Weather event data from the United States was analyzed to determine public health and economic impacts. Total fatalities were chosen as a proxy for public health impact, and property and crop damages were summed to measure economic impact. Under these assumptions, heat, tornado, and flood events were found to have the largest public health consequences, while flood, storm, and hurricane events had the largest adverse economic effects.

Data Processing

Data for this analysis was obtained from the National Oceanic and Atmospheric Administration (NOAA). The original data set was downloaded from the Coursera site and read into R as a data frame.

temp <- tempfile()
download.file("https://d396qusza40orc.cloudfront.net/repdata%2Fdata%2FStormData.csv.bz2",temp)
noaa <- read.csv(temp, header = TRUE, na.strings=c("",".","NA"))
rm(temp)

For this analysis, we rely on several tidyverse packages.

library(lubridate)
library(dplyr)
library(forcats)
library(ggplot2)

Per NOAA documentation, all event types were recorded starting in 1996. Previously, only tornado, thunderstorm wind, or hail events were recorded. To avoid skewing the results in favor of these three event types, we filter the data for events recorded on or after 1996. However, the BGN_DATE variable in the NOAA data set was read in as a factor variable, so we convert to POSIXct before filtering.

noaa_96 <- noaa %>%
        mutate(BGN_DATE = mdy_hms(BGN_DATE)) %>%
        filter(year(BGN_DATE) >= 1996)

Our goal is to study the public health effects and the economic impacts of recorded weather events, so we construct two data frames, one for each question. To measure public health impacts, we consider the FATALITIES variable in the filtered data set. We begin by grouping by event type and summarising to find the total number of fatalities corresponding to all occurrences of that event type. In addition, we make a count column in our summary in order to compute average fatalities later. We then filter for event types with nonzero total fatalities.

noaa_fatal <- noaa_96 %>%
        group_by(EVTYPE) %>%
        summarise(TOT_FATAL = sum(FATALITIES), COUNT = n()) %>%
        filter(TOT_FATAL > 0) %>%
        droplevels(.)

The data set filtered for events on or after 1996 had 985 factor levels, and even after filtering for nonzero total fatalities and dropping empty levels, we have 109 levels remaining. Further, many of these factor levels describe identical or similar event types.

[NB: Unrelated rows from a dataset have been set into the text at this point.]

-- ==== Sys2Proof/Config.lean ====
section
/-! DEFINITION. The open parameters of 00_scope.md R11. Those that are plain data are the fields of `Config.Params`,
which State carries, so that a statement about every state holds for every value. Those that are functions, and the
host's answers, are opaque constants: nothing can be proved about their values (log entries 6 and 7). -/

namespace Sys2Proof.Config

/-- What a load or store at an address that is no multiple of its width does (20_memory.md R66, D5). -/
inductive MisalignedPolicy where
  /-- The access is performed byte by byte. The spec's default. -/
  | allow
  /-- The access raises LoadMisaligned or StoreMisaligned. -/
  | fault
  deriving DecidableEq, Repr, Inhabited

/-- `fcvtTieBreak`: how a float to integer conversion rounds a value exactly halfway between two integers (D24). -/
inductive TieBreak where
  | tiesToEven
  | tiesAway
  deriving DecidableEq, Repr, Inhabited

/-- "the clamped boundary" a NaN converts to: the lower or the upper bound of the target type (D25). -/
inductive Boundary where
  | lower
  | upper
  deriving DecidableEq, Repr, Inhabited

/-- The operations whose NaN results `nanResult` names (45_float.md R281). -/
inductive FpOp where
  | fadd | fsub | fmul | fdiv | fsqrt | fmadd | fmsub | fnmsub | fnmadd
  deriving DecidableEq, Repr

/-- The operations `fminmaxBothNaN` and `fminmaxZero` speak of (45_float.md R296, R297). -/
inductive MinMaxOp where
  | fmin | fmax
  deriving DecidableEq, Repr

/-- A NaN pattern, and every NaN pattern: a sign and a fraction that is not zero, here `frac + 1` in 1 .. 2^23 - 1
(R16, R281: "exponent all ones, fraction non-zero"). -/
structure NanBits where
  sign : Bool
  frac : Fin 8388607
  deriving DecidableEq, Repr, Inhabited

/-- The parameters of R11 that are plain data. -/
structure Params where
  /-- `MEM_SIZE`: bytes in the flat memory buffer, 4 to 2^32 (D3). -/
  memSize : Nat
  /-- `misalignedDataPolicy` (D5). -/
  misalignedDataPolicy : MisalignedPolicy
  /-- `fcvtTieBreak` (D24). -/
  fcvtTieBreak : TieBreak
  /-- `fcvtNaN_W`: FCVT.W.S of a NaN, 0x80000000 (lower) or 0x7FFFFFFF (upper) (D25). -/
  fcvtNaNW : Boundary
  /-- `fcvtNaN_WU`: FCVT.WU.S of a NaN, 0x00000000 (lower) or 0xFFFFFFFF (upper) (D25). -/
  fcvtNaNWU : Boundary
  deriving DecidableEq, Repr

/-- The legal values of R11: MEM_SIZE is 4 to 2^32; every value of the other fields is legal. -/
abbrev Params.wf (p : Params) : Prop := 4 ≤ p.memSize ∧ p.memSize ≤ 2 ^ 32

/-- FREE VALUE (log entry 6): the tie rule of `State.reset`. -/
opaque fcvtTieBreak : TieBreak

/-- FREE VALUE (log entry 6): the boundary FCVT.W.S gives a NaN in `State.reset`. -/
opaque fcvtNaNW : Boundary

/-- FREE VALUE (log entry 6): the boundary FCVT.WU.S gives a NaN in `State.reset`. -/
opaque fcvtNaNWU : Boundary

/-- FREE VALUE (log entry 6): `nanResult(op, operands)`, any NaN, as a function of the operation and its operands
in register order (R281, D26). -/
opaque nanResult : FpOp → List Word → NanBits

/-- FREE VALUE (log entry 6): `fminmaxBothNaN(op, a, b)`, any NaN (R296, R297, D27). -/
opaque fminmaxBothNaN : MinMaxOp → Word → Word → NanBits

/-- FREE VALUE (log entry 6): `fminmaxZero(op, a, b)`, the sign of the zero FMIN.S or FMAX.S gives for +0 and -0
(R296, R297, D27): true is -0. -/
opaque fminmaxZero : MinMaxOp → Word → Word → Bool

/-- FREE VALUE (log entry 7): draw number `draw` of `hostWrite(fd, bytes)`: the word that goes to a0
(43_system.md R243, R245). -/
opaque hostWriteResult (draw : Nat) (fd : Word) (bytes : List Byte) : Word

/-- FREE VALUE (log entry 7): draw number `draw` of `hostRead(fd, n)`: how many bytes the host delivers, at most n
(R245: `length(bytes) ≤ n`; an answer outside that bound has no move, 70_reset_and_hazards.md R415). -/
opaque hostReadCount (draw : Nat) (fd : Word) (n : Nat) : Fin (n + 1)

/-- FREE VALUE (log entry 7): draw number `draw` of `hostRead(fd, n)`: byte j of the answer (R244, R245). -/
opaque hostReadByte (draw : Nat) (fd : Word) (n j : Nat) : Byte

/-- FREE VALUE (log entry 7): draw number `draw` of `hostRead(fd, n)`: the word that goes to a0 (R244, R245). -/
opaque hostReadResult (draw : Nat) (fd : Word) (n : Nat) : Word

end Sys2Proof.Config
end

head(noaa_fatal$EVTYPE, n = 10)
##  [1] AVALANCHE        BLACK ICE        BLIZZARD         blowing snow    
##  [5] COASTAL FLOOD    Coastal Flooding COASTAL FLOODING COASTAL STORM   
##  [9] COASTALSTORM     Cold            
## 109 Levels: AVALANCHE BLACK ICE BLIZZARD blowing snow ... WINTRY MIX

Looking at the first 10 event types in the fatalities data frame shows levels for “COASTAL FLOOD”, “Coastal Flooding”, and “COASTAL FLOODING”, all of which seem to describe the exact same weather event. We also have event types that are similar enough that we want to group them together, for example “BLIZZARD” and “blowing snow”. Thus, we collapse the existing factors manually into more granular factor levels. Since we also have letter case, spacing, and spelling issues, we use regular expressions to collapse into new factors. Finally, we regroup by event type and summarize again to compute the total fatalaties and mean fatalities for our new factor levels.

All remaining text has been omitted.